--- Raw data ---
/-! ## Traps (R80 to R84, R143 to R149) -/

/-- R143, R145, R73: outside a trap and an attempt, `trap` raises TRAP with TPC the next instruction, a word that is no
instruction raises ILL with TINFO the word, and `brk` without HOLD raises BRK, class 2, with TPC at itself.
R80, R81: after a trap has been taken the fields of TCAUSE and TINFO read back: SMR the MR of the trap, DETAIL, ACTIVE,
CLASS and CAUSE, the reserved bits 0; TINFO the word and the lane.
R84: a cause that arises while a trap is active is not taken in the wave: the fragment is suspended on a record that
carries the cause, and the trap registers are as they were. Stated of `brk`, `trap`, a word that is no instruction, and `rtt`
with a misaligned TPC, whose record carries the target.
R82, R143, R221: a `brk` without HOLD inside an attempt abandons it with status trap, and TPC is the attempt's handler;
the scalars are those of its checkpoint, and no attempt is open afterwards. -/
def Obligations.TakingATrap : Prop :=
  (∀ (s : State) (code : BitVec 6) (word : BitVec 32), s.TrapFree →
    (∃ t, exec (.trap code) s = .next t ∧ s.Trapped t 0x05 0 0 (s.fr.pc + 4) 0 (s.tinfoWord 0))
    ∧ (∃ t, exec (.illegalInstruction word) s = .next t
        ∧ s.Trapped t 0x01 0 0 s.fr.pc 0 (BitVec.ofNat 64 word.toNat))
    ∧ (s.wv.dbgHold = false → ∃ t, exec (.brk code) s = .next t ∧ s.Trapped t 0x06 2 0 s.fr.pc 0 (s.tinfoWord 0))
    ∧ (s.wv.dbgHold = true → ∃ t u, exec (.brk code) s = .next t ∧ s.Trapped u 0x06 2 0 s.fr.pc 0 (s.tinfoWord 0)
        ∧ t = u.placeHold (u.siblings s.cur) s.cur.wave))
    ∧ (∀ (s t : State) (cause cls detail lane : Nat) (tpc taddr : Word),
    cause < 256 → cls < 4 → detail < 256 → lane < 32 → s.Trapped t cause cls detail tpc taddr (s.tinfoWord lane) →
    fieldOf t.wv.tcause 56 32 = s.fr.mr.toNat ∧ fieldOf t.wv.tcause 23 16 = detail ∧ t.wv.active = true
      ∧ fieldOf t.wv.tcause 9 8 = cls ∧ fieldOf t.wv.tcause 7 0 = cause ∧ fieldOf t.wv.tcause 63 57 = 0
      ∧ fieldOf t.wv.tcause 31 24 = 0 ∧ fieldOf t.wv.tcause 14 10 = 0
      ∧ fieldOf t.wv.tinfo 31 0 = s.fr.word.toNat ∧ fieldOf t.wv.tinfo 36 32 = lane ∧ fieldOf t.wv.tinfo 63 37 = 0
      ∧ t.wv.tpc = tpc ∧ t.wv.taddr = taddr ∧ t.fr.mr = 0
      ∧ t.fr.lmask = s.fr.lmask ∧ t.fr.depth = s.fr.depth ∧ t.fr.s = s.fr.s ∧ t.fr.p = s.fr.p
      ∧ t.wv.stack = s.wv.stack ∧ s.MemSame t)
    ∧ (∀ (s : State) (code : BitVec 6) (word : BitVec 32), s.wv.active = true →
    (∃ t r, exec (.brk code) s = .next t ∧ r ∈ t.records ∧ r.cause = 0x06 ∧ s.cur ∈ r.suspended
      ∧ t.fr = { s.fr with status := .suspended r.id }
      ∧ t = { s with records := t.records, frags := t.frags })
    ∧ (∃ t r, exec (.trap code) s = .next t ∧ r ∈ t.records ∧ r.cause = 0x05 ∧ s.cur ∈ r.suspended
      ∧ t.fr = { s.fr with status := .suspended r.id, pc := s.fr.pc + 4 }
      ∧ t = { s with records := t.records, frags := t.frags })
    ∧ (∃ t r, exec (.illegalInstruction word) s = .next t ∧ r ∈ t.records ∧ r.cause = 0x01 ∧ s.cur ∈ r.suspended
      ∧ t.fr = { s.fr with status := .suspended r.id }
      ∧ t = { s with records := t.records, frags := t.frags })
    ∧ (s.wv.tpc.toNat % 4 ≠ 0 → ∃ t r, exec .rtt s = .next t ∧ r ∈ t.records ∧ r.cause = 0x03 ∧ r.va = s.wv.tpc
      ∧ s.cur ∈ r.suspended ∧ t.fr = { s.fr with status := .suspended r.id }
      ∧ t = { s with records := t.records, frags := t.frags }))
    ∧ (∀ (s : State) (code : BitVec 6) (a : Attempt),
    s.wv.active = false → s.wv.tx = some a → a.owner = s.cur.frag → s.wv.rblk = a.checkpoint.rblk → s.wv.dbgHold = false →
    ∃ t, exec (.brk code) s = .next t ∧ t.wv.tx = none ∧ t.wv.tpc = a.handler ∧ t.wv.active = true
      ∧ fieldOf t.wv.tcause 7 0 = 0x06 ∧ fieldOf t.wv.tcause 9 8 = 2 ∧ t.fr.txStatus = 5
      ∧ t.fr.pc = s.wv.tvec + 128 ∧ t.fr.mr = 0 ∧ t.fr.s = a.checkpoint.s ∧ t.fr.p = a.checkpoint.p
      ∧ t.fr.lmask = a.checkpoint.lmask ∧ t.fr.depth = a.checkpoint.depth
      ∧ s.MemSame t)

/-- R145: `rtt` in an active trap with an aligned TPC and no open attempt returns: PC is TPC, MR is TCAUSE.SMR, ACTIVE is
0 and the rest of TCAUSE as it was, no fragment is in its handler, and the holds that the trap placed are released; outside
a trap, `rtt` raises ILL.
R145: a `rtt` after a trap that outside code took gives back its MR and PC: from a state in which a precise trap of class
0 has been taken at an aligned address, `rtt` leaves the fragment as the trap found it.
R148: `frz` outside an attempt completes and holds every wave of its task, itself included; inside an attempt it
abandons it with status unsupported. -/
def Obligations.ReturningFromATrap : Prop :=
  (∀ s : State,
    (s.wv.active = true → s.wv.tpc.toNat % 4 = 0 → s.inTx = false →
      ∃ t u, exec .rtt s = .next t
        ∧ u = (s.setWv { s.wv with tcause := u.wv.tcause, handler := none }).setFr
            { s.fr with pc := s.wv.tpc, mr := BitVec.ofNat 25 (fieldOf s.wv.tcause 56 32) }
        ∧ u.wv.active = false ∧ (∀ i < 64, i ≠ 15 → u.wv.tcause.getLsbD i = s.wv.tcause.getLsbD i)
        ∧ t = u.liftHold (u.siblings s.cur) s.cur.wave)
    ∧ (s.TrapFree → ∃ t, exec .rtt s = .next t ∧ s.Trapped t 0x01 0 0 s.fr.pc 0 (s.tinfoWord 0)))
    ∧ (∀ (s t : State) (cause detail : Nat) (taddr tinfo : Word),
    cause < 256 → detail < 256 → s.inTx = false → s.fr.pc.toNat % 4 = 0 → s.Trapped t cause 0 detail s.fr.pc taddr tinfo →
    ∃ u, exec .rtt t = .next u ∧ u.fr = s.fr ∧ u.wv.active = false ∧ u.wv.handler = none)
    ∧ (∀ s : State,
    (s.attempts = [] → s.inTx = false → (findAt s.waves s.cur.waveKey).isSome → ∃ t, exec .frz s = .next t
      ∧ t.fr = { s.fr with pc := s.fr.pc + 4 } ∧ 64 ∈ t.wv.holds
      ∧ (∀ k ∈ s.siblings s.cur, ∀ w, findAt s.waves k = some w → ∃ w', findAt t.waves k = some w' ∧ 64 ∈ w'.holds)
      ∧ (∀ k, k ≠ s.cur.waveKey → k ∉ s.siblings s.cur → findAt t.waves k = findAt s.waves k))
    ∧ (∀ a, s.wv.tx = some a → a.owner = s.cur.frag → s.wv.rblk = a.checkpoint.rblk →
      ∃ t, exec .frz s = .next t ∧ t.wv.tx = none ∧ t.fr.txStatus = 6 ∧ t.fr.pc = a.handler ∧ s.MemSame t))

/-! ## Special registers and register blocks (R80, R137 to R142) -/

/-- R15, R80, R133, R137, R146, R228: `srd` reads the special registers 0 to 20, each with what its rule gives; one that is read while
matrix instructions or `xop`s of the wave are pending is FSTAT, which waits, so it is stated where none is.
R80, R82, R137: `swr` of MR, FSTAT, TCAUSE, TPC, TADDR, TINFO, DBG, and in the service context TVEC, writes the register
as its rule gives and nothing else but the program counter; TCAUSE keeps ACTIVE.
R74, R80, R84: outside a trap and an attempt, `swr` of a register that is read-only raises ILL; of TVEC in an ordinary
context, PRIV, with the value to be written one that the register accepts; with one that it does not accept, ILL.
What is the model's own in it is in log entry 51. -/
def Obligations.SpecialRegisterResults : Prop :=
  (∀ (s : State) (d idx : BitVec 6) (x : Word),
    s.special idx.toNat = some x → (idx = 9 → s.waveXops s.cur = [] ∧ (s.bank s.cur.core).queue = []) →
    (∃ t, exec (.srd d idx) s = .next t ∧ s.ScalarDone t d x)
    ∧ (idx = 0 → x = BitVec.ofNat 64 s.cur.wave) ∧ (idx = 1 → x = BitVec.ofNat 64 (s.tk.number % 2 ^ 16)) ∧ (idx = 2 → x = BitVec.ofNat 64 s.cur.core)
    ∧ (idx = 3 → x = BitVec.ofNat 64 (s.cur.core / 32)) ∧ (idx = 4 → x = BitVec.ofNat 64 s.chip)
    ∧ (idx = 5 → x = BitVec.ofNat 64 s.seat.slot) ∧ (idx = 6 → x = BitVec.ofNat 64 s.wv.roleClass)
    ∧ (idx = 7 → x = BitVec.ofNat 64 s.fr.lmask.toNat) ∧ (idx = 8 → x = BitVec.ofNat 64 s.fr.mr.toNat)
    ∧ (idx = 9 → x = BitVec.ofNat 64 s.wv.fstat.toNat) ∧ (idx = 10 → x = s.wv.tcause) ∧ (idx = 11 → x = s.wv.tpc)
    ∧ (idx = 12 → x = s.wv.taddr) ∧ (idx = 13 → x = s.wv.tinfo) ∧ (idx = 14 → x = s.wv.tvec)
    ∧ (idx = 15 → x = BitVec.ofNat 64 ((if s.wv.holds = [] then 0 else 4) + (if s.wv.dbgHold then 2 else 0)
        + (if s.wv.dbgSS then 1 else 0)))
    ∧ (idx = 16 → x = BitVec.ofNat 64 s.wv.rblk) ∧ (idx = 17 → x = BitVec.ofNat 64 s.tk.age)
    ∧ (idx = 18 → x = BitVec.ofNat 64 s.fr.depth.toNat) ∧ (idx = 19 → s.FragWordHolds x) ∧ (idx = 20 → s.TxstatHolds x))
    ∧ (∀ (s : State) (a : BitVec 6) (x : Word), x = s.getS a →
    (fieldOf x 63 16 = 0 → fieldOf x 13 11 < 6 →
      exec (.swr a 8) s = .next (s.setFr { s.fr with mr := BitVec.ofNat 25 x.toNat, pc := s.fr.pc + 4 }))
    ∧ (s.waveXops s.cur = [] → (s.bank s.cur.core).queue = [] →
      exec (.swr a 9) s
        = .next ((s.setWv { s.wv with fstat := BitVec.ofNat 5 x.toNat }).setFr { s.fr with pc := s.fr.pc + 4 }))
    ∧ (fieldOf x 63 57 = 0 → fieldOf x 31 24 = 0 → fieldOf x 14 10 = 0 →
      ∃ t, exec (.swr a 10) s = .next t
        ∧ t = (s.setWv { s.wv with tcause := t.wv.tcause }).setFr { s.fr with pc := s.fr.pc + 4 }
        ∧ t.wv.active = s.wv.active ∧ ∀ i < 64, i ≠ 15 → t.wv.tcause.getLsbD i = x.getLsbD i)
    ∧ exec (.swr a 11) s = .next ((s.setWv { s.wv with tpc := x }).setFr { s.fr with pc := s.fr.pc + 4 })
    ∧ exec (.swr a 12) s = .next ((s.setWv { s.wv with taddr := x }).setFr { s.fr with pc := s.fr.pc + 4 })
    ∧ exec (.swr a 13) s = .next ((s.setWv { s.wv with tinfo := x }).setFr { s.fr with pc := s.fr.pc + 4 })
    ∧ (s.ctxId = 0 → fieldOf x 63 49 = 0 → fieldOf x 7 0 = 0 →
      exec (.swr a 14) s = .next ((s.setWv { s.wv with tvec := x }).setFr { s.fr with pc := s.fr.pc + 4 }))
    ∧ (fieldOf x 63 3 = 0 →
      exec (.swr a 15) s = .next ((s.setWv { s.wv with dbgHold := x.getLsbD 1, dbgSS := x.getLsbD 0 }).setFr
        { s.fr with pc := s.fr.pc + 4 })))
    ∧ (∀ (s : State) (a idx : BitVec 6), s.TrapFree →
    (idx.toNat ≤ 7 ∨ 16 ≤ idx.toNat →
      ∃ t, exec (.swr a idx) s = .next t ∧ s.Trapped t 0x01 0 0 s.fr.pc 0 (s.tinfoWord 0))
    ∧ (s.ctxId ≠ 0 → fieldOf (s.getS a) 63 49 = 0 → fieldOf (s.getS a) 7 0 = 0 →
      ∃ t, exec (.swr a 14) s = .next t ∧ s.Trapped t 0x02 0 0 s.fr.pc 0 (s.tinfoWord 0))
    ∧ (fieldOf (s.getS a) 63 49 ≠ 0 ∨ fieldOf (s.getS a) 7 0 ≠ 0 →
      ∃ t, exec (.swr a 14) s = .next t ∧ s.Trapped t 0x01 0 0 s.fr.pc 0 (s.tinfoWord 0))
    ∧ (21 ≤ idx.toNat → ∃ t, exec (.srd a idx) s = .next t ∧ s.Trapped t 0x01 0 0 s.fr.pc 0 (s.tinfoWord 0)))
---
Exercise description: Please output the exact lines of the records above, beginning with the first and stopping after the line that holds "State) (cause cls", and nothing else.

Task output:
/-! ## Traps (R80 to R84, R143 to R149) -/

/-- R143, R145, R73: outside a trap and an attempt, `trap` raises TRAP with TPC the next instruction, a word that is no
instruction raises ILL with TINFO the word, and `brk` without HOLD raises BRK, class 2, with TPC at itself.
R80, R81: after a trap has been taken the fields of TCAUSE and TINFO read back: SMR the MR of the trap, DETAIL, ACTIVE,
CLASS and CAUSE, the reserved bits 0; TINFO the word and the lane.
R84: a cause that arises while a trap is active is not taken in the wave: the fragment is suspended on a record that
carries the cause, and the trap registers are as they were. Stated of `brk`, `trap`, a word that is no instruction, and `rtt`
with a misaligned TPC, whose record carries the target.
R82, R143, R221: a `brk` without HOLD inside an attempt abandons it with status trap, and TPC is the attempt's handler;
the scalars are those of its checkpoint, and no attempt is open afterwards. -/
def Obligations.TakingATrap : Prop :=
  (∀ (s : State) (code : BitVec 6) (word : BitVec 32), s.TrapFree →
    (∃ t, exec (.trap code) s = .next t ∧ s.Trapped t 0x05 0 0 (s.fr.pc + 4) 0 (s.tinfoWord 0))
    ∧ (∃ t, exec (.illegalInstruction word) s = .next t
        ∧ s.Trapped t 0x01 0 0 s.fr.pc 0 (BitVec.ofNat 64 word.toNat))
    ∧ (s.wv.dbgHold = false → ∃ t, exec (.brk code) s = .next t ∧ s.Trapped t 0x06 2 0 s.fr.pc 0 (s.tinfoWord 0))
    ∧ (s.wv.dbgHold = true → ∃ t u, exec (.brk code) s = .next t ∧ s.Trapped u 0x06 2 0 s.fr.pc 0 (s.tinfoWord 0)
        ∧ t = u.placeHold (u.siblings s.cur) s.cur.wave))
    ∧ (∀ (s t : State) (cause cls detail lane : Nat) (tpc taddr : Word),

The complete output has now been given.